Data sources

Data sources include:

egrul folder with .csv files listing all russian companies. Loaded for each region from Nalog.ru;
rosstat folder with .xlsx files aggregating regional statistics from Rosstat.gov.ru. Version 2022;
msp folder with .xlsx files from Nalog.ru. Includes small and middle companies only. HERE edit the version date used (see this parameter at mentioned page);
msp_xml folder with .xml files from Nalog.ru. Data very similar to previous one, but with different representations and few extra features included.
features.xlsx file created by hand. It lists all regional features used in analysis.

Further processing saves intermidiate files to data folder.

Config folder stores configurations for data and models' parameters.
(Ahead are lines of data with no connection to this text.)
-- ==== Sys2Proof/Machine/Drive.lean ====
section
/-!
DEFINITION. Drive control (Drive Control: Torque and Flux by Hysteresis): crossings and the residual rules, rotor lost
and the flying re-catch, the back-EMF substitute, copies and tables, and taking an axis out of drive.
-/

namespace Sys2Proof.Machine

/-- The order in which the understudy takes events: by time stamp, then U, V, W (R75). -/
def LadderEvent.before (a b : LadderEvent) : Bool :=
  decide (a.stamp < b.stamp) || (a.stamp == b.stamp && decide (a.phase ≤ b.phase))

/-- Puts an event into a queue kept in that order. -/
def insertEvent (x : LadderEvent) : List LadderEvent → List LadderEvent
  | [] => [x]
  | y :: r => if y.before x then y :: insertEvent x r else x :: y :: r

/-- An event reaches the queue of 16, or is discarded and counted (R75). -/
def Lane.queueEvent (l : Lane) (n : Axis) (ev : LadderEvent) : Lane :=
  if (l.ax n).queue.length < 16 then l.onAx n fun a => { a with queue := insertEvent ev a.queue }
  else (l.raise (R.DC_EVT_QOVF n)).bump (R.DC_CNT_QOVFCNT n)

/-- Rotor lost (R97, R99): the active short circuit, or out of service where no re-catch may follow. -/
def Lane.rotorLost (l : Lane) (n : Axis) : Lane :=
  let l := (l.raise (R.DC_EVT_ROTLOST n)).voidAxis
  let again : Bool := match (l.ax n).lastRecatch with | none => false | some t => !l.since t (ms 1000)
  if l.blocked n then l.drop (R.DC_LASTX_RLCNT n)
  else if !l.flag (R.DC_CTRL_RCALLOW n) ∨ !l.fbValid n ∨ again then l.setOut n
  else
    let l := l.onAx n fun a => { a with
      recatch := some ⟨l.now, l.now, 0⟩, refresh := { a.refresh with precharge := none } }
    (l.setAxst n .asc).enterRank3 n

/-- A declaration of rotor lost on a set in service that is not in a re-catch already. DESIGN CHOICE (assumption 91): on an
axis that a demand of rank 2 holds off the declaration sets ROTLOST alone, and its sequence is abandoned at once (R97). -/
def Lane.declareRotor (l : Lane) (n : Axis) : Lane := if l.inService n && !l.inRecatch n then l.rotorLost n else l

/-- Step 5 of R97: the re-catch has succeeded; plausibility starts with the next cycle (R209). -/
def Lane.recatchDone (l : Lane) (n : Axis) : Lane :=
  let l := (l.raise (R.DC_EVT_RCOK n)).setAxst n .run
  (l.onLp n fun p => { p with startNext := true }).onAx n fun a => { a with recatch := none, lastRecatch := some l.now }

/-- Counts an event that was in or out of bound: toward success in the probe (R97 step 4), else under R80. -/
def Lane.judge (l : Lane) (n : Axis) (out : Bool) : Lane :=
  if l.axst n = .probe then
    match (l.ax n).recatch with
    | none => l
    | some r =>
      let k := if out then 0 else r.inBound + 1
      let l := l.onAx n fun a => { a with recatch := some { r with inBound := k } }
      if l.get (R.DC_RCATCH_RCEV n) ≤ k then l.recatchDone n else l
  else if out then
    let l := l.put (R.DC_LASTX_RLCNT n) (min 8 (l.get (R.DC_LASTX_RLCNT n) + 1))
    if l.get (R.DC_LASTX_RLCNT n) = 8 then l.declareRotor n else l
  else l.drop (R.DC_LASTX_RLCNT n)

/-- DC_LASTX and DC_LASTT show the last event: its phase, level, direction and residuals (R79, R102). -/
def Lane.showEvent (l : Lane) (n : Axis) (ev : LadderEvent) (codes : Rat) : Lane :=
  let slope := l.currentSlope n ev.phase ev.stamp
  let l := l.put (R.DC_LASTX_PHASE n) ev.phase.val
  let l := l.put (R.DC_LASTX_LEVEL n) ev.level.val
  let l := l.putFlag (R.DC_LASTX_DIR n) ev.up
  let l := l.putFlag (R.DC_LASTX_PEAK n) ev.peak
  let l := l.putInt (R.DC_LASTX_ERES n) (Config.quantize (16 * codes))
  l.putInt (R.DC_LASTT_TRES n) (Config.quantize (codes * l.ampsPerCode n / slope * 4000000000))

/-- The understudy takes one event: it advances to its stamp, corrects, and the event is judged (R79, R80). -/
def Lane.takeEvent (l : Lane) (n : Axis) (ev : LadderEvent) : Lane :=
  let l := l.integrate n ev.stamp
  let codes := l.residualCodes n ev
  let out := decide ((l.get (R.DC_RESID_BND n) : Rat) < ratAbs codes)
  let l := l.showEvent n ev codes
  let l := l.correct n ev.phase (codes * l.ampsPerCode n) ev.stamp (l.axst n == .probe)
  let l := l.when (!ev.peak) fun l =>
    l.onAx n fun a => { a with us := { a.us with crossings := (ev.stamp :: a.us.crossings).take 255 } }
  l.judge n out

/-- The understudy takes every queued event in order (R75). -/
def Lane.takeEvents (l : Lane) (n : Axis) : Lane :=
  let q := (l.ax n).queue
  q.foldl (fun l ev => l.takeEvent n ev) (l.onAx n fun a => { a with queue := [] })

/-- A crossing of level `k` shows the current back inside the level REARM: inward through a level no farther out, or
through a level nearer to zero (R97 step 1). -/
def Lane.insideRearm (l : Lane) (n : Axis) (p : Phase) (k : Fin 8) (up : Bool) : Bool :=
  let dist (c : Int) : Nat := (c - 512).natAbs
  let here := dist (l.levelCode n p k.val)
  let rearm := dist (l.levelCode n p (l.get (R.DC_RCATCH_REARM n)))
  let inward := if l.levelCode n p k.val < 512 then up else !up
  decide (here < rearm) || (here == rearm && inward)

/-- In an active short circuit a low side that a peak trip turned off returns (R97 step 1, R124). -/
def Lane.ascRearm (l : Lane) (n : Axis) (p : Phase) (k : Fin 8) (up : Bool) : Lane :=
  let j := lowOf p
  if l.rank3 n = some lowMask ∧ (l.ax n).sw.peakHeld.getLsbD j.val ∧ l.insideRearm n p k up then
    (l.onAx n fun a => { a with sw := { a.sw with peakHeld := a.sw.peakHeld &&& ~~~(bits6 (· == j)) } }).settle n
  else l

/-- One switch as a mask. -/
def bit6 (j : Switch) : BitVec 6 := bits6 (· == j)

/-- One half-bridge as a mask. -/
def bit3 (p : Phase) : BitVec 3 := bits3 (· == p)

/-- The insertion of half-bridge `p` ends; the dwell restarts (R93 rank 4, R136 steps 4 to 6). -/
def Lane.endInsert (l : Lane) (n : Axis) (p : Phase) : Lane :=
  if (l.ax n).refresh.inserting.getLsbD p.val then
    let l := l.onAx n fun a => { a with
      refresh := { a.refresh with inserting := a.refresh.inserting &&& ~~~(bit3 p) }
      sw := { a.sw with dwellEnd := l.now + 40 * l.get (R.DC_LIMITS_DWELL n) } }
    (l.raise (R.DC_STAT_DWELL n)).settle n
  else l

/-- An insertion ends early: REFABT, and no new one within 100 µs (R138, R139). -/
def Lane.abortInsert (l : Lane) (n : Axis) (p : Phase) : Lane :=
  let l := l.raise (R.GD_EVT_REFABT n)
  (l.onAx n fun a => { a with refresh := { a.refresh with retryAt := l.now + us 100 } }).endInsert n p

/-- The phase current falls below the innermost enabled positive ladder level (R139). -/
def Lane.belowInner (l : Lane) (n : Axis) (p : Phase) (k : Fin 8) (up : Bool) : Bool :=
  let c := l.levelCode n p k.val
  !up && decide (512 < c) && (l.enabledLevels n).all fun i => decide (l.levelCode n p i ≤ 512 ∨ c ≤ l.levelCode n p i)

/-- An insertion that holds both switches of a half-bridge off loses its current condition (R139). -/
def Lane.insertLost (l : Lane) (n : Axis) (p : Phase) (k : Fin 8) (up : Bool) : Lane :=
  if (l.ax n).refresh.inserting.getLsbD p.val ∧ (l.unav n).getLsbD (lowOf p).val ∧ l.belowInner n p k up then
    l.abortInsert n p
  else l

/-- A crossing in the decay phase: the currents have not been quiet (R97 step 2). -/
def Lane.stirDecay (l : Lane) (n : Axis) : Lane :=
  l.when (l.axst n == .decay) fun l => l.onAx n fun a => { a with recatch := a.recatch.map fun r => { r with quietSince := l.now } }

/-- A crossing of an enabled ladder level is reported and queued (R73, R75); `taken` says that the understudy takes its
queue in this event (R78). -/
def execLadderCrossing (e : At) (n : Axis) (p : Phase) (level : Fin 8) (up : Bool) (stamp : Nat) (taken : Bool)
    (s : State) : Host.Outcome State Fault Refusal :=
  .next (s.logicEvent e fun l =>
    if l.bit (R.DC_LADCFG_EN n) level.val then
      let l := ((l.queueEvent n ⟨stamp, p, level, up, false⟩).stirDecay n |>.ascRearm n p level up).insertLost n p level up
      if taken then (l.takeEvents n).decideSwitch n else l
    else l)

/-- An update (R78): queued events first, then the interval up to now, then the decision (R81). -/
def execUnderstudyUpdate (e : At) (n : Axis) (s : State) : Host.Outcome State Fault Refusal :=
  .next (s.logicEvent e fun l => (l.takeEvents n).update n)

/-- A dropped update; the second in succession declares rotor lost (R78). -/
def execDroppedUpdate (e : At) (n : Axis) (s : State) : Host.Outcome State Fault Refusal :=
  .next (s.logicEvent e fun l =>
    let l := l.onAx n fun a => { a with us := { a.us with dropped := a.us.dropped + 1 } }
    if 2 ≤ (l.ax n).us.dropped then l.declareRotor n else l)

/-- The two copies now disagree on the switches `differ`, on each for over 40 ns, or, with none named, agree again. Such a
switch stays off for the whole disagreement; each new one is counted, and the eighth of a cycle takes the set out (R84). -/
def execCopyDisagreement (e : At) (n : Axis) (differ : BitVec 6) (s : State) : Host.Outcome State Fault Refusal :=
  .next (s.logicEvent e fun l =>
    let new := count6 (differ &&& ~~~(l.ax n).prot.disagree)
    let l := (l.addTo (R.DC_CNT_CDCNT n) new).when (new != 0) fun l => l.raise (R.DC_EVT_COPYDIS n)
    let l := (l.onAx n fun a => { a with prot := { a.prot with disagree := differ } }).settle n
    if new ≠ 0 ∧ 8 ≤ l.get (R.DC_CNT_CDCNT n) then l.setOut n else l)

/-- Lays a list of words out from an address; reserved bits stay 0 (R13, R85). -/
def Lane.writeWords (l : Lane) (r : Nat → Nat) (ws : List Word) : Lane :=
  (ws.zipIdx).foldl (fun l x => l.setWord (r x.2) (x.1 &&& assignedBits (r x.2))) l

/-- The tables of an axis (R103), in the RAM of both copies (R89). -/
def Lane.writeTables (l : Lane) (n : Axis) (t : AxisTables) : Lane :=
  (((l.writeWords (R.DC_TAB6 n) (t.tab6.take 9)).writeWords (R.DC_TAB12 n) (t.tab12.take 18)).writeWords
    (R.DC_DEG6 n) (t.deg6.take 54)).writeWords (R.DC_DEG12 n) (t.deg12.take 108)

/-- Both copies' tables are loaded again from stage memory, which holds those of the book in force (R89; assumption 92). -/
def Lane.reloadTables (l : Lane) (n : Axis) : Lane :=
  match l.trust.book.bind (·.tables) with
  | some t => l.writeTables n t[n]
  | none => l

/-- A parity error in the table RAM of copy `copy`: that copy requests all switches off, so all six are, and both copies are
loaded again; the set is out of service on the second error within 1 s (R89). Writes and reloads reach both RAMs alike, so
the DC block's words stand for both. -/
def execTableParity (e : At) (n : Axis) (copy : Fin 2) (s : State) : Host.Outcome State Fault Refusal :=
  .next (s.logicEvent e fun l =>
    let second : Bool := match (l.ax n).prot.parityAt with | none => false | some t => !l.since t.2 (ms 1000)
    let l := l.raise (R.DC_EVT_TBLPAR n)
    let l := (l.onAx n fun a => { a with prot := { a.prot with parityAt := some (copy, l.now) } }).release n
    if second then l.setOut n else l.reloadTables n)

/-- The dwell ends; the lookup uses the comparators as they stand (R90). -/
def execDwellEnd (e : At) (n : Axis) (s : State) : Host.Outcome State Fault Refusal :=
  .next (s.logicEvent e fun l =>
    if (l.ax n).sw.dwellEnd ≤ l.now then
      let l := l.drop (R.DC_STAT_DWELL n)
      if l.looksUp n then l.lookup n else l
    else l)

/-- The short circuit of a re-catch has lasted ASCMIN: decay (R97 steps 1 and 2). -/
def execAscEnd (e : At) (n : Axis) (s : State) : Host.Outcome State Fault Refusal :=
  .next (s.logicEvent e fun l =>
    match (l.ax n).recatch with
    | some r =>
      if l.axst n = .asc ∧ l.since r.declared (us (100 * l.get (R.DC_RCATCH_ASCMIN n))) then
        let l := l.onAx n fun a => { a with recatch := some { r with quietSince := l.now } }
        (l.setAxst n .decay).enterRank3 n
      else l
    | none => l)

/-- The understudy is initialised anew at the rotor angle: ψ is PSIM there, every current 0 (R97 step 3). -/
def Lane.initFlux (l : Lane) (n : Axis) : Lane :=
  let th := l.thetaAt n l.now
  (l.onAx n fun a => { a with
    us := { a.us with
      psiA := l.psim n * Config.cosTurn th, psiB := l.psim n * Config.sinTurn th
      ia := 0, ib := 0, te := 0, last := l.now, applied := l.on n, trail := [] } }).showEstimates n th

/-- The currents have lain between the innermost levels for 100 µs: ψ is PSIM at theta, every current 0, and the probe
begins (R97 steps 2 to 4). -/
def execDecayDone (e : At) (n : Axis) (s : State) : Host.Outcome State Fault Refusal :=
  .next (s.logicEvent e fun l =>
    match (l.ax n).recatch with
    | some r =>
      if l.axst n = .decay ∧ l.since r.quietSince (us 100) then
        let l := (l.initFlux n).onAx n fun a => { a with recatch := some { r with inBound := 0 } }
        ((l.drop (R.DC_LASTX_RLCNT n)).setAxst n .probe).decideSwitch n
      else l
    | none => l)

/-- 20 ms after the declaration without success (R97 step 6). -/
def execRecatchFail (e : At) (n : Axis) (s : State) : Host.Outcome State Fault Refusal :=
  .next (s.logicEvent e fun l =>
    match (l.ax n).recatch with
    | some r =>
      if l.inRecatch n ∧ l.since r.declared (ms 20) then (l.raise (R.DC_EVT_RCFAIL n)).setOut n else l
    | none => l)

/-- The substitute ends without valid feedback: SUBSTEND, and the set is out of service (R101). -/
def Lane.substEnd (l : Lane) (n : Axis) : Lane := (l.raise (R.DC_EVT_SUBSTEND n)).setOut n

/-- Feedback invalid and no substitute running: the substitute starts where R101 allows it, else the set goes out of
service within the Tier 1 time (R560). -/
def Lane.actInvalid (l : Lane) (n : Axis) : Lane :=
  if !l.angleLost n then l else if l.maySubstitute n then l.substitute n else l.setOut n

/-- The substitute has lasted SUBSTMAX (R101). -/
def execSubstituteTimeout (e : At) (n : Axis) (s : State) : Host.Outcome State Fault Refusal :=
  .next (s.logicEvent e fun l =>
    match (l.ax n).us.substSince with
    | some t => if l.since t (ms (l.get (R.DC_BEMF1_SUBSTMAX n))) then l.substEnd n else l
    | none => l)

/-- DC_CTRL[EN] is written 0 (R97, R101, R102). -/
def execAxisDisable (e : At) (n : Axis) (s : State) : Host.Outcome State Fault Refusal :=
  .next (s.logicEvent e fun l => l.disableAxis n)

/-- Once per beat (R100, R101): the back-EMF angle against theta, and what the comparison ends or sets. -/
def Lane.beatAngle (l : Lane) (n : Axis) : Lane :=
  let dev := decide ((l.get (R.DC_BEMF0_ANGDEV n) : Rat) <
    ratAbs (angleDiff (l.backEmfAngle n -
      (l.thetaEnc n + (l.get (R.DC_THOFS_OFS n) : Rat) + (l.getInt (R.DC_TRIM_TRIM n) : Rat)))))
  let l := l.onAx n fun a => { a with us := { a.us with
    devBeats := if l.bemfOk n && dev then a.us.devBeats + 1 else 0
    agreeBeats := if l.fbValid n && !dev then a.us.agreeBeats + 1 else 0 } }
  let l := l.when (decide (4 ≤ (l.ax n).us.devBeats)) fun l => l.raise (R.DC_EVT_ENCDEV n)
  let l := l.when ((l.ax n).us.devBeats == 4) fun l => l.note (.implausible n)
  if l.flag (R.DC_STAT_SUBST n) then
    if !l.bemfOk n then l.substEnd n
    else if 4 ≤ (l.ax n).us.agreeBeats then
      (l.drop (R.DC_STAT_SUBST n)).onAx n fun a => { a with us := { a.us with substSince := none } }
    else l
  else l

end Sys2Proof.Machine
end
These parameters were obtained with Optuna optimization (not included).

Docker

From repo folder run:

docker build -t stat .
docker run -it -v <CODE FOLDER>:/workdir -v <DATA FOLDER>:/workdir/ -m 16000m --cpus=4 -w="/workdir" stat

There are 2 options:

Inside the container run .sh (not implemented yet) with raw company data (.xls, .xlsx, .csv file formats) from google drive, unpack it, delete the archived data.
Inside the container run sh download.sh -- to download preprocessed company data (.parquet file format) from google drive, unpack it, delete the archived data.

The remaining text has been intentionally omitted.